Маркс развил идею до экономического учения утверждающего, что коммунистические отношения вызовут небывалый подъем трудолюбия. Маркса не остановил опыт Оуэна. Оуэн купил в Америке земли на целое графство, обустроил коммунистический труд, но коммунары стремились не к тому, чтобы сделать больше других, а к тому, чтобы не сделать больше других. И на маленьком коммунистическом острове, среди океана капиталистического мира, опять, как и у Фурье, затея провалилась. А развитое Марксом учение было столь стройно и многообещающе, что он не мог отказаться от идеи осчастливить человечество; возможно, он учел опыт Оуэна и пришел к выводу, что коммунизм надо строить во всем мире – Ленин, искренне уверовав в коммунизм, взялся за осуществление этой идеи, посвятив этому всю свою жизнь.
Повествуя о нашей жизни, я не гадаю о том, что и как могло быть, например, если бы Ленин не разогнал Учредительное собрание, или если бы к власти пришел не Сталин, а Троцкий. Я пытаюсь понять, как было развернуто, начатое Лениным в 1917 году и продолжено, возможно, искренне партийной бюрократией до 1991 года, как первый шаг в мировой пролетарской революции, строительство в Российской империи, которая в этот исторический период называлась СССР, социализма. Это строительство мировая общественность того времени назвала Великим экспериментом. Что из этого получилось – вы видите, а как это было – почитайте.
Это не учебник истории, а то, какое ощущения у современника оставили события последних 100 лет в соответствии с его положением, потому что «Бытие определяет сознание».
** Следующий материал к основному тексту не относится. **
-- ==== Sys2Proof/Laws/PerInstr.lean ====
section
/-! SUPPORT. Facts about every operation as syntax, one lemma for each constructor. -/

namespace Sys2Proof.Laws.LegalWord

/-- The fields of the operation's command word are legal (R107) and name the operation (R105). -/
def Statement (i : Instr) : Prop := i.fields.illegal = none ∧ i.fields.instr = some i

theorem searchPass (alarm : Bool) (fam : Byte) : Statement (.searchPass alarm fam) := by
  simp [Statement, Instr.fields, CmdFields.illegal, CmdFields.instr, opDefined, opSearches, opResponds]

theorem searchAll (alarm : Bool) (fam : Byte) : Statement (.searchAll alarm fam) := by
  simp [Statement, Instr.fields, CmdFields.illegal, CmdFields.instr, opDefined, opSearches, opResponds]

theorem readId : Statement .readId := ⟨rfl, rfl⟩

theorem matchId : Statement .matchId := ⟨rfl, rfl⟩

theorem skip : Statement .skip := ⟨rfl, rfl⟩

theorem resume : Statement .resume := ⟨rfl, rfl⟩

theorem resetSelect : Statement .resetSelect := ⟨rfl, rfl⟩

theorem writeRead (resp : Bool) : Statement (.writeRead resp) := by
  simp [Statement, Instr.fields, CmdFields.illegal, CmdFields.instr, opDefined, opSearches, opResponds]

theorem acquire : Statement .acquire := ⟨rfl, rfl⟩

theorem release : Statement .release := ⟨rfl, rfl⟩

theorem scan (alarm : Bool) (fam : Byte) : Statement (.scan alarm fam) := by
  simp [Statement, Instr.fields, CmdFields.illegal, CmdFields.instr, opDefined, opSearches, opResponds]

end Sys2Proof.Laws.LegalWord
end

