/-- A pass uses up an answer, and leaves alone what `PassFrame` says. -/
theorem leaves_onePass (scmd : Byte) (s : State) : Leaves (PassUses 1 s) (onePass scmd s) := by
  refine leaves_calling le_rfl fun p s₁ => ?_
  split
  · exact ⟨(PassFrame.refl s₁).cursor ldNone s₁.acc, le_rfl⟩
  · exact leaves_calling (Nat.zero_le 1) fun _ s₂ => leaves_positions 64 ldLast s₂

/-! #### What the search phase collects -/

theorem reportedIn_append (l l' : List Event) : reportedIn (l ++ l') = reportedIn l' ++ reportedIn l := by
  simp [reportedIn, List.filterMap_append]

/-- Transport calls are no report events. -/
theorem reportedIn_of_isCall {l : List Event} (h : ∀ e ∈ l, isCall e = true) : reportedIn l = [] := by
  simp only [reportedIn, List.filterMap_eq_nil_iff, List.mem_reverse]
  intro e he
  have hcall := h e he
  cases e with
  | call => rfl
  | _ => cases hcall

/-- The collector in the search phase of a SCAN issued in `s₀`: as many identifiers in the record as counted, `QUIRK`
their family test (R197, R199), and no event in the output since. -/
structure Collecting (s₀ s : State) : Prop where
  count : s.count.toNat = s.scanrec.length
  quirk : s.quirk = s.scanrec.any fun i => i.family == s₀.params.quirkFamily
  params : s.params = s₀.params
  reported : reportedIn s.log = reportedIn s₀.log
  found : foundIn s.log = foundIn s₀.log

theorem collecting_begun (s : State) : Collecting s (fresh (opened s.beginScan)) where
  count := rfl
  quirk := rfl
  params := rfl
  reported := (reportedIn_append [.lock] s.log).trans (List.append_nil _)
  found := (foundIn_append [.lock] s.log).trans (List.append_nil _)

/-- A pass collects nothing. -/
theorem Collecting.pass {s₀ s t : State} (h : Collecting s₀ s) (hframe : PassFrame s t) : Collecting s₀ t := by
  obtain ⟨_, _, _, l, rfl, -, hcalls⟩ := hframe
  refine { h with reported := ?_, found := ?_ }
  · rw [reportedIn_append, reportedIn_of_isCall hcalls, List.append_nil, h.reported]
  · rw [foundIn_append, foundIn_of_isCall hcalls, List.append_nil, h.found]

theorem collected_eq_some {s u : State} (h : collected s = some u) : u = collected.kept s := by
  unfold collected at h
  split at h
  · exact (Option.some.inj (Option.ite_none_right_eq_some.1 h).2).symm
  · exact (Option.some.inj h).symm

/-- A count that may be raised. -/
theorem succ_lt_of_ne_allOnes {c : BitVec 32} (h : c ≠ BitVec.allOnes 32) : c.toNat + 1 < 2 ^ 32 := by
  refine lt_of_le_of_ne c.isLt fun heq => h (BitVec.eq_of_toNat_eq ?_)
  rw [BitVec.toNat_allOnes]
  omega

/-- An identifier counted and collected. -/
theorem Collecting.kept {s₀ s u : State} (h : Collecting s₀ s) (hcount : s.count ≠ BitVec.allOnes 32)
    (hkept : collected { s with count := s.count + 1, id := idOf s.acc } = some u) : Collecting s₀ u := by
  obtain rfl := collected_eq_some hkept
  have hsucc : (s.count + 1).toNat = s.count.toNat + 1 := count_succ (n := 0) (succ_lt_of_ne_allOnes hcount)
  refine { params := h.params, reported := h.reported, found := h.found, count := ?_, quirk := ?_ }
  · rw [collected.kept, hsucc, h.count, List.length_append]
    rfl
  · simp [collected.kept, h.quirk, h.params]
Без сомнения, многие будут со мной не согласны, но если все одинаково, то нет движения, и Гомо Сапиенс в процессе эволюции освоил речь не только для того, чтобы просить и приказывать, но и для того, чтобы делиться – мыслями!
В этой связи, я вспоминаю стих восточной мудрости.
«Поспорили как-то Ботал и Али, и вот за советом к соседу пришли.Внимательно выслушав, он им сказал: И ты прав Али, и ты прав Ботал.Из кухни раздался тут голос жены: Не могут быть правыми две стороны.Внимательно выслушав эти слова, сказал он спокойно: Ты тоже права».
Так что, уважаемые читатели, если Вы окажетесь не согласными со мной, ради бога, не отказывайтесь от своих мыслей – Вы тоже правы, в соответствии со своим бытием.
Родители
Папа.
Телесфор Францевич Камоцкий.
Ему хотелось высказаться, оставить у меня память о своем славном и трагичном для него прошлом. Он мне старался передать эстафету своей памяти.
Я был плохим слушателем, эстафетная палочка упала и вот только сейчас я стараюсь её поднять из пыли забвения. Теперь это характеризует эпоху Великого Эксперимента.
Разговор не мог не коснуться происхождения его имени. Папа сказал, что это имя из католических святок.
Белорусы, считая себя белорусами, тем не менее, православные по вере отождествляют себя с русскими, а католики с поляками. И, соответственно, в Логойске, где был папин дом, есть польское и русское кладбища, а белорусского, как такового, нет. Кладбища рядом. Церкви разные, а народ один.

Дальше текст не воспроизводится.